Work item – Return the full listing, keeping every line exactly as it is.

Data records –

⁂

/-- Derived from R24: the only transitions of STATUS.STATE. Every step that does not leave it unchanged is a row of the
table: the event it performs is the row's, or, with no event to come, it is the completion step that the block left to
itself takes (log entries 1 and 3). -/
def Obligations.OnlyTheseTransitions : Prop :=
  ∀ s t : State, step s = .next t →
    t.state = s.state ∨
    (s.agenda = [] ∧ s.state = .dispatched ∧ s.pending = [] ∧ t.state = .resultsReady) ∨
    ∃ (e : Event) (rest : List Event), s.agenda = e :: rest ∧
      (((e = .write 0x00000004#32 0x00000001#32 ∨ e = .write 0x00000004#32 0x00000002#32) ∧
          (s.state = .idle ∨ s.state = .headerLoaded ∨ s.state = .solved) ∧ t.state = .headerLoaded) ∨
        (e = .write 0x00000004#32 0x00000009#32 ∧ s.state = .idle ∧ s.hdrValid = true ∧ t.state = .headerLoaded) ∨
        (e = .write 0x00000004#32 0x00000007#32 ∧ s.state = .headerLoaded ∧ t.err = .none ∧ t.state = .dispatched) ∨
        (e = .write 0x00000004#32 0x00000007#32 ∧ s.state = .headerLoaded ∧ t.err = .searchSpaceExhausted ∧
          t.state = .idle) ∨
        (e = .complete ∧ s.state = .dispatched ∧ s.pending = [] ∧ t.state = .resultsReady) ∨
        (e = .write 0x00000004#32 0x00000008#32 ∧ s.state = .resultsReady ∧ s.found = true ∧ t.state = .solved) ∨
        (e = .write 0x00000004#32 0x00000008#32 ∧ s.state = .resultsReady ∧ s.found = false ∧ t.state = .idle) ∨
        (e = .write 0x00000004#32 0x0000000B#32 ∧ s.state ≠ .dispatched ∧ t.state = .idle) ∨
        (e = .rstN ∧ t.state = .idle))

/-- Derived from R68, R81, R95, R216: while a batch runs, nothing but rst_n changes an input of the lanes, and nothing
but rst_n and the completion step leaves Dispatched. -/
def Obligations.BatchInputsAreFrozen : Prop :=
  ∀ s t : State, s.state = .dispatched → (∀ rest, s.agenda ≠ .rstN :: rest) → step s = .next t →
    t.hdr = s.hdr ∧ t.target = s.target ∧ t.nonceOffset = s.nonceOffset ∧ t.offsetHi = s.offsetHi ∧
    t.batchSize = s.batchSize ∧ (t.state = .dispatched ∨ (t.state = .resultsReady ∧ s.pending = []))

/-- Derived from R252, R258, R268, log entries 1 and 3: no step stops; whatever the state and the event, there is a next
state. -/
def Obligations.EveryStepAnswers : Prop := ∀ s : State, ∃ t : State, step s = .next t

/-- Derived from R113, R292: a batch completes. Left to itself it does so within one step for each pending lane and one
for the completion, which is the model's schedule (log entry 3). In a run under any fair schedule a batch that rst_n
does not abort reaches ResultsReady, whatever the host performs; a run whose host has no line left ends; and where the
host goes on, its wait_done terminates, and STATE is not Dispatched then, rst_n or not. The form of a run is the model's
(log entry 17). -/
def Obligations.BatchesComplete : Prop :=
  (∀ s : State, s.state = .dispatched → s.agenda = [] →
    ∃ t : State, Host.Core.run Sys2Proof.core (s.pending.length + 1) s = .next t ∧ t.state = .resultsReady) ∧
  ∀ (ρ : Nat → HostRun) (turns : Nat → Turn), FairRun ρ turns →
    (∀ n, (ρ n).block.state = .dispatched → (∀ m ≥ n, turns m ≠ .rstN) →
      ∃ m ≥ n, (ρ m).block.state = .resultsReady) ∧
    (∀ n, (ρ n).lines = [] → ∃ m ≥ n, (ρ m).ended = true) ∧
    (HostActs turns → ∀ (n : Nat) (rest : List HostLine), (ρ n).lines = SourceLine.expand .waitDone ++ rest →
      ∃ m ≥ n, (ρ m).lines = rest ∧ (ρ m).block.state ≠ .dispatched)

/-! ## The host port -/

/-- Derived from R16, R61, R65, R252, R257: an access to a misaligned address, or to an unmapped one, and an access of
another width than 4 to any address, raises ILLEGAL_ACCESS with the byte address as presented (the first error recorded
stays); a read returns 0 and a write is dropped. R16 and R61 give the port no other width; that an access of another
width is refused is decision D3, and how is the model's reading (log entry 21). -/
def Obligations.BadAccessesAreRefused : Prop :=
  (∀ (s : State) (a v : Word),
    (a.toNat % 4 ≠ 0 ∨ (0x038 ≤ a.toNat ∧ a.toNat < 0x040) ∨ (0x0E0 ≤ a.toNat ∧ a.toNat < 0x100) ∨
      (0x150 ≤ a.toNat ∧ a.toNat < 0x10000) ∨ 0x10000 + 32 * s.maxBatch ≤ a.toNat) →
    perform (.read a) s =
      .next { s with
        err := if s.err = .none then .illegalAccess else s.err
        errInfo := if s.err = .none then a else s.errInfo
        readData := some 0#32 } ∧
    perform (.write a v) s =
      .next { s with
        err := if s.err = .none then .illegalAccess else s.err
        errInfo := if s.err = .none then a else s.errInfo }) ∧
  ∀ (s : State) (a : Word) (n : OtherWidth),
    perform (.readWidth a n) s =
      .next { s with
        err := if s.err = .none then .illegalAccess else s.err
        errInfo := if s.err = .none then a else s.errInfo
        readData := some 0#32 } ∧
    perform (.writeWidth a n) s =
      .next { s with
        err := if s.err = .none then .illegalAccess else s.err
        errInfo := if s.err = .none then a else s.errInfo }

⁂

Answer section –
/-- Derived from R24: the only transitions of STATUS.STATE. Every step that does not leave it unchanged is a row of the
table: the event it performs is the row's, or, with no event to come, it is the completion step that the block left to
itself takes (log entries 1 and 3). -/
def Obligations.OnlyTheseTransitions : Prop :=
  ∀ s t : State, step s = .next t →
    t.state = s.state ∨
    (s.agenda = [] ∧ s.state = .dispatched ∧ s.pending = [] ∧ t.state = .resultsReady) ∨
    ∃ (e : Event) (rest : List Event), s.agenda = e :: rest ∧
      (((e = .write 0x00000004#32 0x00000001#32 ∨ e = .write 0x00000004#32 0x00000002#32) ∧
          (s.state = .idle ∨ s.state = .headerLoaded ∨ s.state = .solved) ∧ t.state = .headerLoaded) ∨
        (e = .write 0x00000004#32 0x00000009#32 ∧ s.state = .idle ∧ s.hdrValid = true ∧ t.state = .headerLoaded) ∨
        (e = .write 0x00000004#32 0x00000007#32 ∧ s.state = .headerLoaded ∧ t.err = .none ∧ t.state = .dispatched) ∨
        (e = .write 0x00000004#32 0x00000007#32 ∧ s.state = .headerLoaded ∧ t.err = .searchSpaceExhausted ∧
          t.state = .idle) ∨
        (e = .complete ∧ s.state = .dispatched ∧ s.pending = [] ∧ t.state = .resultsReady) ∨
        (e = .write 0x00000004#32 0x00000008#32 ∧ s.state = .resultsReady ∧ s.found = true ∧ t.state = .solved) ∨
        (e = .write 0x00000004#32 0x00000008#32 ∧ s.state = .resultsReady ∧ s.found = false ∧ t.state = .idle) ∨
        (e = .write 0x00000004#32 0x0000000B#32 ∧ s.state ≠ .dispatched ∧ t.state = .idle) ∨
        (e = .rstN ∧ t.state = .idle))

/-- Derived from R68, R81, R95, R216: while a batch runs, nothing but rst_n changes an input of the lanes, and nothing
but rst_n and the completion step leaves Dispatched. -/
def Obligations.BatchInputsAreFrozen : Prop :=
  ∀ s t : State, s.state = .dispatched → (∀ rest, s.agenda ≠ .rstN :: rest) → step s = .next t →
    t.hdr = s.hdr ∧ t.target = s.target ∧ t.nonceOffset = s.nonceOffset ∧ t.offsetHi = s.offsetHi ∧
    t.batchSize = s.batchSize ∧ (t.state = .dispatched ∨ (t.state = .resultsReady ∧ s.pending = []))

/-- Derived from R252, R258, R268, log entries 1 and 3: no step stops; whatever the state and the event, there is a next
state. -/
def Obligations.EveryStepAnswers : Prop := ∀ s : State, ∃ t : State, step s = .next t

/-- Derived from R113, R292: a batch completes. Left to itself it does so within one step for each pending lane and one
for the completion, which is the model's schedule (log entry 3). In a run under any fair schedule a batch that rst_n
does not abort reaches ResultsReady, whatever the host performs; a run whose host has no line left ends; and where the
host goes on, its wait_done terminates, and STATE is not Dispatched then, rst_n or not. The form of a run is the model's
(log entry 17). -/
def Obligations.BatchesComplete : Prop :=
  (∀ s : State, s.state = .dispatched → s.agenda = [] →
    ∃ t : State, Host.Core.run Sys2Proof.core (s.pending.length + 1) s = .next t ∧ t.state = .resultsReady) ∧
  ∀ (ρ : Nat → HostRun) (turns : Nat → Turn), FairRun ρ turns →
    (∀ n, (ρ n).block.state = .dispatched → (∀ m ≥ n, turns m ≠ .rstN) →
      ∃ m ≥ n, (ρ m).block.state = .resultsReady) ∧
    (∀ n, (ρ n).lines = [] → ∃ m ≥ n, (ρ m).ended = true) ∧
    (HostActs turns → ∀ (n : Nat) (rest : List HostLine), (ρ n).lines = SourceLine.expand .waitDone ++ rest →
      ∃ m ≥ n, (ρ m).lines = rest ∧ (ρ m).block.state ≠ .dispatched)

/-! ## The host port -/

/-- Derived from R16, R61, R65, R252, R257: an access to a misaligned address, or to an unmapped one, and an access of
another width than 4 to any address, raises ILLEGAL_ACCESS with the byte address as presented (the first error recorded
stays); a read returns 0 and a write is dropped. R16 and R61 give the port no other width; that an access of another
width is refused is decision D3, and how is the model's reading (log entry 21). -/
def Obligations.BadAccessesAreRefused : Prop :=
  (∀ (s : State) (a v : Word),
    (a.toNat % 4 ≠ 0 ∨ (0x038 ≤ a.toNat ∧ a.toNat < 0x040) ∨ (0x0E0 ≤ a.toNat ∧ a.toNat < 0x100) ∨
      (0x150 ≤ a.toNat ∧ a.toNat < 0x10000) ∨ 0x10000 + 32 * s.maxBatch ≤ a.toNat) →
    perform (.read a) s =
      .next { s with
        err := if s.err = .none then .illegalAccess else s.err
        errInfo := if s.err = .none then a else s.errInfo
        readData := some 0#32 } ∧
    perform (.write a v) s =
      .next { s with
        err := if s.err = .none then .illegalAccess else s.err
        errInfo := if s.err = .none then a else s.errInfo }) ∧
  ∀ (s : State) (a : Word) (n : OtherWidth),
    perform (.readWidth a n) s =
      .next { s with
        err := if s.err = .none then .illegalAccess else s.err
        errInfo := if s.err = .none then a else s.errInfo
        readData := some 0#32 } ∧
    perform (.writeWidth a n) s =
      .next { s with
        err := if s.err = .none then .illegalAccess else s.err
        errInfo := if s.err = .none then a else s.errInfo }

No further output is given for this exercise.